This raises two questions:

  1. Can we deduce from this the law of large numbers? If the law of large numbers says that the mean of a sample of a random variable's values equals the true mean $\mu$ as $N$ goes to infinity, then it seems even stronger to say that (as the central limit says) that the value becomes $\mathcal N(\mu, \sigma)$ where $\sigma$ is the standard deviation. Is it fair then to say that central limit implies the law of large numbers?
  2. Does the central limit theorem apply to linear combination of variables?

Best Answer

The OP says

The central limit theorem states that the mean of i.i.d. variables, as N goes to infinity, becomes normally distributed.

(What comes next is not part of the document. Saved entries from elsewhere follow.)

@[simp] theorem updQuiet_svc (s : State) (a : Aud) (f : QuietDetector → QuietDetector) :
    (s.updQuiet a f).svc = s.svc := rfl
@[simp] theorem updQuiet_sup (s : State) (a : Aud) (f : QuietDetector → QuietDetector) :
    (s.updQuiet a f).sup = s.sup := rfl
@[simp] theorem updQuiet_cue (s : State) (a : Aud) (f : QuietDetector → QuietDetector) :
    (s.updQuiet a f).cue = s.cue := rfl
@[simp] theorem updQuiet_quiet (s : State) (a : Aud) (f : QuietDetector → QuietDetector) :
    (s.updQuiet a f).quiet = updTwo s.quiet a f := rfl
@[simp] theorem updQuiet_console (s : State) (a : Aud) (f : QuietDetector → QuietDetector) :
    (s.updQuiet a f).console = s.console := rfl
@[simp] theorem updQuiet_control (s : State) (a : Aud) (f : QuietDetector → QuietDetector) :
    (s.updQuiet a f).control = s.control := rfl
@[simp] theorem updQuiet_pins (s : State) (a : Aud) (f : QuietDetector → QuietDetector) :
    (s.updQuiet a f).pins = s.pins := rfl
@[simp] theorem updQuiet_ovrSample (s : State) (a : Aud) (f : QuietDetector → QuietDetector) :
    (s.updQuiet a f).ovrSample = s.ovrSample := rfl
@[simp] theorem updQuiet_phase (s : State) (a : Aud) (f : QuietDetector → QuietDetector) :
    (s.updQuiet a f).phase = s.phase := rfl
@[simp] theorem updQuiet_pending (s : State) (a : Aud) (f : QuietDetector → QuietDetector) :
    (s.updQuiet a f).pending = s.pending := rfl

@[simp] theorem updConsole_svc (s : State) (f : Console → Console) :
    (s.updConsole f).svc = s.svc := rfl
@[simp] theorem updConsole_sup (s : State) (f : Console → Console) :
    (s.updConsole f).sup = s.sup := rfl
@[simp] theorem updConsole_cue (s : State) (f : Console → Console) :
    (s.updConsole f).cue = s.cue := rfl
@[simp] theorem updConsole_quiet (s : State) (f : Console → Console) :
    (s.updConsole f).quiet = s.quiet := rfl
@[simp] theorem updConsole_console (s : State) (f : Console → Console) :
    (s.updConsole f).console = f s.console := rfl
@[simp] theorem updConsole_control (s : State) (f : Console → Console) :
    (s.updConsole f).control = s.control := rfl
@[simp] theorem updConsole_pins (s : State) (f : Console → Console) :
    (s.updConsole f).pins = s.pins := rfl
@[simp] theorem updConsole_ovrSample (s : State) (f : Console → Console) :
    (s.updConsole f).ovrSample = s.ovrSample := rfl
@[simp] theorem updConsole_phase (s : State) (f : Console → Console) :
    (s.updConsole f).phase = s.phase := rfl
@[simp] theorem updConsole_pending (s : State) (f : Console → Console) :
    (s.updConsole f).pending = s.pending := rfl

@[simp] theorem updControl_svc (s : State) (f : PartControl → PartControl) :
    (s.updControl f).svc = s.svc := rfl
@[simp] theorem updControl_sup (s : State) (f : PartControl → PartControl) :
    (s.updControl f).sup = s.sup := rfl
@[simp] theorem updControl_cue (s : State) (f : PartControl → PartControl) :
    (s.updControl f).cue = s.cue := rfl
@[simp] theorem updControl_quiet (s : State) (f : PartControl → PartControl) :
    (s.updControl f).quiet = s.quiet := rfl
@[simp] theorem updControl_console (s : State) (f : PartControl → PartControl) :
    (s.updControl f).console = s.console := rfl
@[simp] theorem updControl_control (s : State) (f : PartControl → PartControl) :
    (s.updControl f).control = f s.control := rfl
@[simp] theorem updControl_pins (s : State) (f : PartControl → PartControl) :
    (s.updControl f).pins = s.pins := rfl
@[simp] theorem updControl_ovrSample (s : State) (f : PartControl → PartControl) :
    (s.updControl f).ovrSample = s.ovrSample := rfl
@[simp] theorem updControl_phase (s : State) (f : PartControl → PartControl) :
    (s.updControl f).phase = s.phase := rfl
@[simp] theorem updControl_pending (s : State) (f : PartControl → PartControl) :
    (s.updControl f).pending = s.pending := rfl

@[simp] theorem setRunning_svc (s : State) (b : Bool) : (s.setRunning b).svc = s.svc := rfl
@[simp] theorem setRunning_sup (s : State) (b : Bool) : (s.setRunning b).sup = s.sup := rfl
@[simp] theorem setRunning_cue (s : State) (b : Bool) : (s.setRunning b).cue = s.cue := rfl
@[simp] theorem setRunning_quiet (s : State) (b : Bool) : (s.setRunning b).quiet = s.quiet := rfl
@[simp] theorem setRunning_console (s : State) (b : Bool) :
    (s.setRunning b).console = s.console := rfl
@[simp] theorem setRunning_control (s : State) (b : Bool) :
    (s.setRunning b).control = { s.control with running := b } := rfl
@[simp] theorem setRunning_pins (s : State) (b : Bool) : (s.setRunning b).pins = s.pins := rfl
@[simp] theorem setRunning_ovrSample (s : State) (b : Bool) :
    (s.setRunning b).ovrSample = s.ovrSample := rfl
@[simp] theorem setRunning_phase (s : State) (b : Bool) : (s.setRunning b).phase = s.phase := rfl
@[simp] theorem setRunning_pending (s : State) (b : Bool) :
    (s.setRunning b).pending = s.pending := rfl

@[simp] theorem updModule_svc (s : State) (m : ModuleId) (f : ModuleRecord → ModuleRecord) :
    (s.updModule m f).svc = s.svc := rfl
@[simp] theorem updModule_sup (s : State) (m : ModuleId) (f : ModuleRecord → ModuleRecord) :
    (s.updModule m f).sup = { s.sup with modules := put s.sup.modules m (f (look s.sup.modules m)) } := rfl
@[simp] theorem updModule_cue (s : State) (m : ModuleId) (f : ModuleRecord → ModuleRecord) :
    (s.updModule m f).cue = s.cue := rfl
@[simp] theorem updModule_quiet (s : State) (m : ModuleId) (f : ModuleRecord → ModuleRecord) :
    (s.updModule m f).quiet = s.quiet := rfl
@[simp] theorem updModule_console (s : State) (m : ModuleId) (f : ModuleRecord → ModuleRecord) :
    (s.updModule m f).console = s.console := rfl
@[simp] theorem updModule_control (s : State) (m : ModuleId) (f : ModuleRecord → ModuleRecord) :
    (s.updModule m f).control = s.control := rfl
@[simp] theorem updModule_pins (s : State) (m : ModuleId) (f : ModuleRecord → ModuleRecord) :
    (s.updModule m f).pins = s.pins := rfl
@[simp] theorem updModule_ovrSample (s : State) (m : ModuleId) (f : ModuleRecord → ModuleRecord) :
    (s.updModule m f).ovrSample = s.ovrSample := rfl
@[simp] theorem updModule_phase (s : State) (m : ModuleId) (f : ModuleRecord → ModuleRecord) :
    (s.updModule m f).phase = s.phase := rfl
@[simp] theorem updModule_pending (s : State) (m : ModuleId) (f : ModuleRecord → ModuleRecord) :
    (s.updModule m f).pending = s.pending := rfl

@[simp] theorem reply_svc (s : State) (tag : Byte) (kind : RequestKind) (ans : Answer) :
    (s.reply tag kind ans).svc = s.svc.reply tag kind ans := rfl
@[simp] theorem reply_sup (s : State) (tag : Byte) (kind : RequestKind) (ans : Answer) :
    (s.reply tag kind ans).sup = s.sup := rfl
@[simp] theorem reply_cue (s : State) (tag : Byte) (kind : RequestKind) (ans : Answer) :
    (s.reply tag kind ans).cue = s.cue := rfl
@[simp] theorem reply_quiet (s : State) (tag : Byte) (kind : RequestKind) (ans : Answer) :
    (s.reply tag kind ans).quiet = s.quiet := rfl
@[simp] theorem reply_console (s : State) (tag : Byte) (kind : RequestKind) (ans : Answer) :
    (s.reply tag kind ans).console = s.console := rfl
@[simp] theorem reply_control (s : State) (tag : Byte) (kind : RequestKind) (ans : Answer) :
    (s.reply tag kind ans).control = s.control := rfl
@[simp] theorem reply_pins (s : State) (tag : Byte) (kind : RequestKind) (ans : Answer) :
    (s.reply tag kind ans).pins = s.pins := rfl
@[simp] theorem reply_ovrSample (s : State) (tag : Byte) (kind : RequestKind) (ans : Answer) :
    (s.reply tag kind ans).ovrSample = s.ovrSample := rfl
@[simp] theorem reply_phase (s : State) (tag : Byte) (kind : RequestKind) (ans : Answer) :
    (s.reply tag kind ans).phase = s.phase := rfl
@[simp] theorem reply_pending (s : State) (tag : Byte) (kind : RequestKind) (ans : Answer) :
    (s.reply tag kind ans).pending = s.pending := rfl

@[simp] theorem show_svc (s : State) (lines : List (List TextField)) :
    (s.show lines).svc = s.svc := rfl
@[simp] theorem show_sup (s : State) (lines : List (List TextField)) :
    (s.show lines).sup = s.sup := rfl
@[simp] theorem show_cue (s : State) (lines : List (List TextField)) :
    (s.show lines).cue = s.cue := rfl
@[simp] theorem show_quiet (s : State) (lines : List (List TextField)) :
    (s.show lines).quiet = s.quiet := rfl
@[simp] theorem show_console (s : State) (lines : List (List TextField)) :
    (s.show lines).console = s.console.answer lines := rfl
@[simp] theorem show_control (s : State) (lines : List (List TextField)) :
    (s.show lines).control = s.control := rfl
@[simp] theorem show_pins (s : State) (lines : List (List TextField)) :
    (s.show lines).pins = s.pins := rfl
@[simp] theorem show_ovrSample (s : State) (lines : List (List TextField)) :
    (s.show lines).ovrSample = s.ovrSample := rfl
@[simp] theorem show_phase (s : State) (lines : List (List TextField)) :
    (s.show lines).phase = s.phase := rfl
@[simp] theorem show_pending (s : State) (lines : List (List TextField)) :
    (s.show lines).pending = s.pending := rfl

@[simp] theorem setVisit_svc (s : State) (v : Visit) : (s.setVisit v).svc = s.svc := rfl
@[simp] theorem setVisit_sup (s : State) (v : Visit) :
    (s.setVisit v).sup = { s.sup with poll := .visit v } := rfl
@[simp] theorem setVisit_cue (s : State) (v : Visit) : (s.setVisit v).cue = s.cue := rfl
@[simp] theorem setVisit_quiet (s : State) (v : Visit) : (s.setVisit v).quiet = s.quiet := rfl
@[simp] theorem setVisit_console (s : State) (v : Visit) : (s.setVisit v).console = s.console := rfl
@[simp] theorem setVisit_control (s : State) (v : Visit) : (s.setVisit v).control = s.control := rfl
@[simp] theorem setVisit_pins (s : State) (v : Visit) : (s.setVisit v).pins = s.pins := rfl
@[simp] theorem setVisit_ovrSample (s : State) (v : Visit) :
    (s.setVisit v).ovrSample = s.ovrSample := rfl
@[simp] theorem setVisit_phase (s : State) (v : Visit) : (s.setVisit v).phase = s.phase := rfl
@[simp] theorem setVisit_pending (s : State) (v : Visit) : (s.setVisit v).pending = s.pending := rfl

I will take this to mean that it is the OP's belief that for i.i.d. random variables $X_i$ with mean $\mu$ and standard deviation $\sigma$, the cumulative distribution function $F_{Z_n}(a)$ of $$Z_n = \frac{1}{n} \sum_{i=1}^n X_i$$ converges to the cumulative distribution function of $\mathcal N(\mu,\sigma)$, a normal random variable with mean $\mu$ and standard deviation $\sigma$. Or, the OP believes minor re-arrangements of this formula, e.g. the distribution of $Z_n - \mu$ converges to the distribution of $\mathcal N(0,\sigma)$, or the distribution of $(Z_n - \mu)/\sigma$ converges to the distribution of $\mathcal N(0,1)$, the standard normal random variable. Note as an example that these statements imply that $$P\{|Z_n - \mu| > \sigma\} = 1 - F_{Z_n}(\mu + \sigma) + F_{Z_n}((\mu + \sigma)^-) \to 1-\Phi(1)+\Phi(-1) \approx 0.32$$ as $n \to \infty$.

The OP goes on to say

This raises two questions:

  1. Can we deduce from this the law of large numbers? If the law of large numbers says that the mean of a sample of a random variable's values equals the true mean μ as N goes to infinity, then it seems even stronger to say that (as the central limit says) that the value becomes N(μ,σ) where σ is the standard deviation.

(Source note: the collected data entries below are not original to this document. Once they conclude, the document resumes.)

-- ==== Sys2Proof/Tests/Slice0.lean ====
section
/-! SUPPORT. The model's own tests: terms the well-formedness check refuses, check codes, commands on
small states, and for every statement states and operands that meet its hypotheses. -/

namespace Sys2Proof.Tests

open Sys2Proof.Machine

set_option Elab.async false

/-! ## What the well-formedness check refuses -/

theorem test_wf_silence : (Instr.silenceSet 1 256).wellFormed = false := by decide
theorem test_wf_configIndex : (Instr.configWrite 1 256 none).wellFormed = false := by decide
theorem test_wf_configRead : (Instr.configRead 1 256).wellFormed = false := by decide
theorem test_wf_zoneRecord : (Instr.configWrite 1 0
    (some (.zone { ZoneConfig.default with windowHigh := 65536 }))).wellFormed = false := by decide
theorem test_wf_channelRecord : (Instr.configWrite 1 32
    (some (.channel { ChannelConfig.default with duck := 256 }))).wellFormed = false := by decide
theorem test_wf_auditoriumRecord : (Instr.configWrite 1 36
    (some (.auditorium { AuditoriumConfig.default with quietThreshold := 128 }))).wellFormed
      = false := by decide
theorem test_wf_supervisionRecord : (Instr.configWrite 1 38
    (some (.supervision { SupervisionConfig.default with gap := 65536 }))).wellFormed
      = false := by decide
theorem test_wf_linkRecord : (Instr.configWrite 1 39
    (some (.link { LinkConfig.default with silence := 256 }))).wellFormed = false := by decide
theorem test_wf_readBack : (Instr.settingsSaveDone [0]).wellFormed = false := by decide
theorem test_wf_zoneSet : (Instr.zoneSet 1 0 256 (some true)).wellFormed = false := by decide
theorem test_wf_zone : (Instr.zoneStatus 1 256).wellFormed = false
    ∧ (Instr.testToneStart 1 256).wellFormed = false
    ∧ (Instr.testToneStop 1 256).wellFormed = false := by decide
theorem test_wf_pollSet : (Instr.pollSet 1 0 256).wellFormed = false := by decide
theorem test_wf_module : (Instr.moduleStatus 1 256).wellFormed = false
    ∧ (Instr.moduleClear 1 256).wellFormed = false ∧ (Instr.moduleRestore 1 256).wellFormed = false
    ∧ (Instr.ampRead 1 1 256).wellFormed = false
    ∧ (Instr.ampWrite 1 256 1 0).wellFormed = false := by decide
theorem test_wf_cue : (Instr.cueGo 1 256).wellFormed = false
    ∧ (Instr.cueSet 1 1 65536).wellFormed = false ∧ (Instr.cueErase 1 1 65536).wellFormed = false
    ∧ (Instr.cueRead 1 256 1).wellFormed = false ∧ (Instr.cueStatus 1 256).wellFormed = false
    ∧ (Instr.captureRead 1 256).wellFormed = false := by decide
theorem test_wf_actions : (Instr.cueWrite 1 1 1 [some (.startClip 256)]).wellFormed = false
    ∧ (Instr.cueWrite 1 1 1 [some (.stopClip 256)]).wellFormed = false
    ∧ (Instr.cueWrite 1 1 1 [some (.openAdmit 65536 true)]).wellFormed = false
    ∧ (Instr.cueWrite 1 1 1 [some (.releaseCall 256)]).wellFormed = false := by decide
theorem test_wf_samples : (Instr.levelUpdate .one (List.replicate 481 none)).wellFormed = false
    ∧ (Instr.levelUpdate .one [some 2147483648]).wellFormed = false := by decide +kernel
theorem test_wf_gapStatus : (Instr.gapStatus 1 256).wellFormed = false := by decide
theorem test_wf_feed : (Instr.feed 1 0 1 256 (Vector.replicate 128 0)).wellFormed = false := by decide
theorem test_wf_clips : (Instr.clipArm 1 0 1 1 none 4294967296).wellFormed = false
    ∧ (Instr.clipDisarm 1 0 256).wellFormed = false ∧ (Instr.clipStart 1 256).wellFormed = false
    ∧ (Instr.clipStop 1 256).wellFormed = false
    ∧ (Instr.channelModeScripted 1 256).wellFormed = false
    ∧ (Instr.channelModeStanding 1 0 1 65536).wellFormed = false
    ∧ (Instr.channelStatus 1 256).wellFormed = false := by decide

/-- A call descriptor in range. -/
def demoCall : CallFields :=
  { callId := 1, priority := 1, targets := [3], chime := some .single, message := some .noMessage
    repetitions := 2, spacing := 0, whole := some false, parked := some false, expiry := 0 }

theorem test_wf_callPost : (Instr.callPost 1 { demoCall with targets := [32] }).wellFormed = false
    ∧ (Instr.callPost 1 { demoCall with message := some (.stream 65536) }).wellFormed = false
    ∧ (Instr.callPost 1 { demoCall with message := some (.liveMic 256) }).wellFormed = false
    ∧ (Instr.callPost 1 { demoCall with expiry := 65536 }).wellFormed = false := by decide
theorem test_wf_calls : (Instr.callRelease 1 256).wellFormed = false
    ∧ (Instr.callEnd 1 256).wellFormed = false ∧ (Instr.callCancel 1 256).wellFormed = false
    ∧ (Instr.callStatus 1 256).wellFormed = false ∧ (Instr.callExpiry 256).wellFormed = false
    ∧ (Instr.spacingExpiry 256).wellFormed = false ∧ (Instr.breakExpiry 256).wellFormed = false
    ∧ (Instr.micTimerExpiry 256).wellFormed = false
    ∧ (Instr.chimeEnd (.call 256)).wellFormed = false := by decide
theorem test_wf_houses : (Instr.houseClose 1 256 none).wellFormed = false
    ∧ (Instr.houseOpen 1 256).wellFormed = false
    ∧ (Instr.admitOpen 1 1 65536 none).wellFormed = false
    ∧ (Instr.admitClose 1 256).wellFormed = false ∧ (Instr.entranceStatus 1 256).wellFormed = false
    ∧ (Instr.entranceClear 1 256).wellFormed = false := by decide
theorem test_wf_console : (Instr.consoleZoneStatus 65536).wellFormed = false
    ∧ (Instr.consoleModuleStatus 65536).wellFormed = false
    ∧ (Instr.consoleTestStart 65536).wellFormed = false
    ∧ (Instr.consoleTestStop 65536).wellFormed = false ∧ (Instr.softCue 65536).wellFormed = false
    ∧ (Instr.consoleAmpRead 1 65536).wellFormed = false := by decide

/-! ## Bytes and lines -/

/-- R167: the check value of the CRC-16 over the characters 1 to 9. -/
theorem test_crc16_check :
    crc16 [0x31, 0x32, 0x33, 0x34, 0x35, 0x36, 0x37, 0x38, 0x39] = 0x29B1 := by decide +kernel

/-- spec/11 section 11.3: the check value of the CRC-32 over the characters 1 to 9. -/
theorem test_crc32_check :
    crc32 [0x31, 0x32, 0x33, 0x34, 0x35, 0x36, 0x37, 0x38, 0x39] = 0xCBF43926 := by decide +kernel

/-- R92: the largest companded value, and the two zeros. -/
theorem test_companded : decodeSample 0x7F = 8031 ∧ decodeSample 0xFF = -8031 ∧ decodeSample 0 = 0 := by
  decide

/-- R183: a line, and lines that are malformed. -/
theorem test_parse :
    parseLine [0x7A, 0x20, 0x31, 0x39] = some (.zone 19) ∧ parseLine [0x73] = some .status
      ∧ parseLine [0x7A, 0x31, 0x39] = none ∧ parseLine [0x74, 0x20, 0x31, 0x20, 0x32] = none := by
  decide

/-- The record area of the defaults has the length of format 1. -/
theorem test_areaLength : (recordArea Configuration.default).length = areaLength := by decide +kernel

/-! ## States -/

/-- A configuration that passes validation: one zone of four kinds, a channel and an entrance. -/
def demoCfg : Configuration :=
  { Configuration.default with
    zones := put (put (put (put Configuration.default.zones 0
        { ZoneConfig.default with kind := .hallLoop, auditorium := some .one, modules := [0]
                                  windowLow := 10, windowHigh := 20 })
        1 { ZoneConfig.default with kind := .lobby, auditorium := some .one })
        2 { ZoneConfig.default with kind := .description, auditorium := some .one })
        3 { ZoneConfig.default with kind := .foyerSpeaker, flagged := true }
    entrances := put Configuration.default.entrances 0
      { EntranceConfig.default with auditorium := some .one, admission := true, adjacent := [3] }
    channels := put Configuration.default.channels 0
      { ChannelConfig.default with auditorium := some .one, zone := some 2, liveInput := some .liveA } }

theorem test_demoCfg_valid : firstFailure demoCfg = none := by decide +kernel

/-- In CONFIG, right after reset. -/
def idle : State := State.reset

/-- In RUN with the demonstration configuration. -/
def run : State :=
  { State.reset with control := { State.reset.control with running := true, cfg := demoCfg } }

/-- The control record changed. -/
def onControl (f : PartControl → PartControl) (s : State) : State := { s with control := f s.control }
/-- The services changed. -/
def onSvc (f : Services → Services) (s : State) : State := { s with svc := f s.svc }
/-- The link port changed. -/
def onLink (f : LinkPort → LinkPort) (s : State) : State := onSvc (fun v => { v with link := f v.link }) s
/-- A zone's record changed. -/
def onZone (z : ZoneId) (f : ZoneRecord → ZoneRecord) (s : State) : State :=
  onSvc (fun v => { v with zones := put v.zones z (f (look v.zones z)) }) s
/-- A slot replaced. -/
def onSlot (i : SlotId) (x : Slot) (s : State) : State :=
  onSvc (fun v => { v with slots := put v.slots i x }) s
/-- A channel changed. -/
def onChannel (d : ChannelId) (f : Channel → Channel) (s : State) : State :=
  onSvc (fun v => { v with channels := put v.channels d (f (look v.channels d)) }) s
/-- The call table replaced. -/
def withCalls (l : List Call) (s : State) : State := onSvc (fun v => { v with calls := l }) s
/-- Auditorium 1's house changed. -/
def onHouse (f : House → House) (s : State) : State :=
  onSvc (fun v => { v with houses := v.houses.set .one (f v.houses.one) }) s
/-- Auditorium 1's cue follower changed. -/
def onCue (f : CueFollower → CueFollower) (s : State) : State := { s with cue := s.cue.set .one (f s.cue.one) }
/-- Auditorium 1's detector changed. -/
def onQuiet (f : QuietDetector → QuietDetector) (s : State) : State :=
  { s with quiet := s.quiet.set .one (f s.quiet.one) }
/-- The supervisor changed. -/
def onSup (f : Supervisor → Supervisor) (s : State) : State := { s with sup := f s.sup }
/-- M1's record changed. -/
def onM1 (f : ModuleRecord → ModuleRecord) (s : State) : State :=
  onSup (fun p => { p with modules := put p.modules 0 (f (look p.modules 0)) }) s
/-- The console in a state with a line. -/
def onConsole (st : ConsoleState) (line : List Byte) (s : State) : State :=
  { s with console := { s.console with state := st, line := line } }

The weak law of large numbers says that for i.i.d. random variables $X_i$ with finite mean $\mu$, given any $\epsilon > 0$, $$P\{|Z_n - \mu| > \epsilon\} \to 0 ~~ \text{as}~ n \to \infty.$$ Note that it is not necessary to assume that the standard deviation is finite.

So, to answer the OP's question,

  • The central limit theorem as stated by the OP does not imply the weak law of large numbers. As $n \to \infty$, the OP's version of the central limit theorem says that $P\{|Z_n-\mu| > \sigma\} \to 0.317\cdots$ while the weak law says that $P\{|Z_n-\mu| > \sigma\} \to 0$

  • From a correct statement of the central limit theorem, one can at best deduce only a restricted form of the weak law of large numbers applying to random variables with finite mean and standard deviation. But the weak law of large numbers also holds for random variables such as Pareto random variables with finite means but infinite standard deviation.

  • I do not understand why saying that the sample mean converges to a normal random variable with nonzero standard deviation is a stronger statement than saying that the sample mean converges to the population mean, which is a constant (or a random variable with zero standard deviation if you like).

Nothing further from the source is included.